The HB estimates comported well with AQS data when AQS-based concentrations were less than 35 μg/m3; the median AD and median RD ranged from −4.4 to +0.3 μg/m3 and from −23.3 to +6.8%, respectively. For concentrations less than or equal to 35 μg/m3, the median AD for the Midwest, Northeast, and South ranged from −1.3 to +0.2, -1.6 to +0.3, and −1.0 to +0.3 μg/m3, respectively; the West had a median AD range of −4.4 to +0.1 μg/m3, notably wider and more indicative of bias than the ranges observed for other census regions. When the prevailing AQS-based concentrations were greater than 35 μg/m3, county level HB-based estimates under predicted AQS-based concentrations across all census regions and divisions. For concentrations greater than 35 μg/m3, the median AD ranged between −15.2 and −3.2 μg/m3, and the median RD ranged between −35.3% and −7.5%. Counties in the Mountain and Pacific census divisions in the western U.S. showed the highest magnitude of under prediction.
Comparison of annual averages
Figures 4A, 4B, and 4C show county level annual averages calculated using three different approaches. Figure 4A shows annual average PM2.5 concentrations based on AQS estimates only. Figures 4B and 4C show two ways to use the HB-based estimates to derive county level annual average concentrations: HB exclusively and HB substituted only for locations and days with missing data, respectively.

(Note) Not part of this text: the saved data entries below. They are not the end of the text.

-- ==== Sys2Proof/Machine/Merge.lean ====
section
/-! DEFINITION. The merge of the two ports' contributions into a cylinder's active list
(spec/04_merging_contributions_into_active_lists.md). -/

namespace Sys2Proof.Machine

/-! ## Candidates and their ranking -/

/-- The pulses a contribution gives to the merge: all of a LIVE one, none of another (R64). -/
def Contribution.candidates (k : Contribution) (p : Port) : List Merged :=
  if k.state = .live then Four.all.filterMap fun i => (k.pulses.get i).map fun u => ⟨u, p, i⟩ else []

/-- The tie port of a kind (R66). -/
def Plan.tiePort (pl : Plan) (k : Kind) : Port := (pl.kind.get k).val.tiePort

/-- Candidate `x` ranks before candidate `y`: the first of the four keys in which they differ decides (R65). -/
def Plan.ranksBefore (pl : Plan) (x y : Merged) : Bool :=
  if kindRank x.pulse.kind ≠ kindRank y.pulse.kind then decide (kindRank y.pulse.kind < kindRank x.pulse.kind)
  else if x.port ≠ y.port then decide (x.port = pl.tiePort x.pulse.kind)
  else if x.pulse.start ≠ y.pulse.start then decide (x.pulse.start < y.pulse.start)
  else decide (x.slot.num < y.slot.num)

/-- Inserts `x` before the first element it precedes. -/
def insertBy (before : Merged → Merged → Bool) (x : Merged) : List Merged → List Merged
  | [] => [x]
  | y :: rest => if before x y then x :: y :: rest else y :: insertBy before x rest

/-- Sorts by an order. -/
def sortBy (before : Merged → Merged → Bool) : List Merged → List Merged
  | [] => []
  | x :: rest => insertBy before x (sortBy before rest)

/-! ## Accepting and excluding -/

/-- Two pulses start closer than the minimum separation (R69). -/
def Plan.tooClose (pl : Plan) (x y : Merged) : Bool :=
  decide ((x.pulse.start - y.pulse.start).natAbs < pl.timing.val.minSeparation)

/-- The verdict on a candidate, given those accepted before it (R67). -/
def Plan.judge (pl : Plan) (accepted : List Merged) (m : Merged) : Verdict :=
  if 6 ≤ accepted.length then .excluded .limit
  else if accepted.any (pl.tooClose m) then .excluded .spacing
  else if m.pulse.kind = .main ∧ accepted.any (fun a => decide (a.pulse.kind = .main)) then .excluded .secondMain
  else .accepted

/-- The candidates taken one at a time in ranking order, each with its verdict (R67). -/
def Plan.judgeAll (pl : Plan) (accepted : List Merged) : List Merged → List (Merged × Verdict)
  | [] => []
  | m :: rest =>
    let v := pl.judge accepted m
    (m, v) :: pl.judgeAll (if v = .accepted then m :: accepted else accepted) rest

/-- The verdicts of a merge (R64 to R70). -/
def Plan.verdicts (pl : Plan) (ka kb : Contribution) : List (Merged × Verdict) :=
  pl.judgeAll [] (sortBy pl.ranksBefore (ka.candidates .a ++ kb.candidates .b))

/-- The order of an active list: start angle, earliest first (R71). -/
def startsBefore (x y : Merged) : Bool := decide (x.pulse.start < y.pulse.start)

/-- The accepted candidates of judged ones. -/
def acceptedOf (vs : List (Merged × Verdict)) : List Merged :=
  vs.filterMap fun v => if v.2 = .accepted then some v.1 else none

/-- The active list that two contributions stand for under the plan (R63, R71). -/
def Plan.mergeList (pl : Plan) (ka kb : Contribution) : List Merged := sortBy startsBefore (acceptedOf (pl.verdicts ka kb))

/-- The verdict on the pulse at position `i` of the contribution of port `p`. -/
def verdictAt (vs : List (Merged × Verdict)) (p : Port) (i : SlotIx) : Option Verdict :=
  (vs.find? fun v => decide (v.1.port = p ∧ v.1.slot = i)).map (·.2)

/-- A LIVE contribution receives the verdicts of a merge; another keeps its own (R72). -/
def Contribution.withVerdicts (k : Contribution) (vs : List (Merged × Verdict)) (p : Port) : Contribution :=
  if k.state = .live then
    { k with verdicts := ⟨verdictAt vs p .i0, verdictAt vs p .i1, verdictAt vs p .i2, verdictAt vs p .i3⟩ }
  else k

/-- A verdict is EXCLUDED. -/
def isExcluded : Option Verdict → Bool
  | some (.excluded _) => true
  | some .accepted => false
  | none => false

/-- A pulse is newly excluded: its verdict is EXCLUDED and its previous verdict was ACCEPTED or none (R73). -/
def newlyExcluded (before after : Contribution) : Bool :=
  Four.all.any fun i => isExcluded (after.verdicts.get i) && !isExcluded (before.verdicts.get i)

/-- Some pulse of the contribution carries the verdict EXCLUDED (R52). -/
def Contribution.hasExcluded (k : Contribution) : Bool := Four.all.any fun i => isExcluded (k.verdicts.get i)

/-! ## Recomputation -/

/-- The contributions and the active list of `c` after a recomputation (R62, R71, R72). -/
def Tables.recompute (t : Tables) (pl : Plan) (c : Cyl) : Tables :=
  let ka := t.contribution .a c
  let kb := t.contribution .b c
  let vs := pl.verdicts ka kb
  ((t.setContribution .a c (ka.withVerdicts vs .a)).setContribution .b c (kb.withVerdicts vs .b)).setActive c
    ⟨pl.mergeList ka kb, (t.active.get c).revision + 1⟩

/-- A recomputation of the active list of `c`, which flags each port that has a newly excluded pulse (R62, R74). -/
def State.recompute (s : State) (c : Cyl) : State :=
  let t := s.tables.recompute s.plan c
  ((s.setTables t).raiseIf (newlyExcluded (s.tables.contribution .a c) (t.contribution .a c)) .a .mergeExcluded).raiseIf
    (newlyExcluded (s.tables.contribution .b c) (t.contribution .b c)) .b .mergeExcluded

end Sys2Proof.Machine
end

In Figures 4B and 4C, annual averages were available for all counties in the conterminous U.S. In comparing Figures 4A and 4B, it was evident that in certain areas of the U.S., the under estimation of the HB-based estimates reduced the apparent extent of elevated PM2.5. For example, in San Joaquin valley of California, HB-based annual averages for certain counties were lower than the averages derived from AQS data. In Figure 4C, the comparison for San Joaquin Valley is more favorable than the comparison involving Figure 4B, with more counties in the valley having annual average concentrations closer to the averages derived exclusively from AQS data. Tukey mean-difference plots (Figure 5A and 5B) show that using annual averages from HB-based estimates exclusively resulted in under prediction at higher concentrations, while substituting HB-based predictions only for missing counties and days produced less dispersion of values near the zero difference line and lowered the magnitude of differences at higher annual average concentrations, especially near the annual NAAQS.
PM2.5annual average concentration by counties. Concentration (μg/m3). “Yellow rectangle = 2.5-8.7: “green rectangle” = 8.8-11.5: “light blue rectangle” = 11.6-15.0: “purple rectangle” = 15.1-22.1: “white rectangle” = No data: “red broken line” = San Joaquin Valley.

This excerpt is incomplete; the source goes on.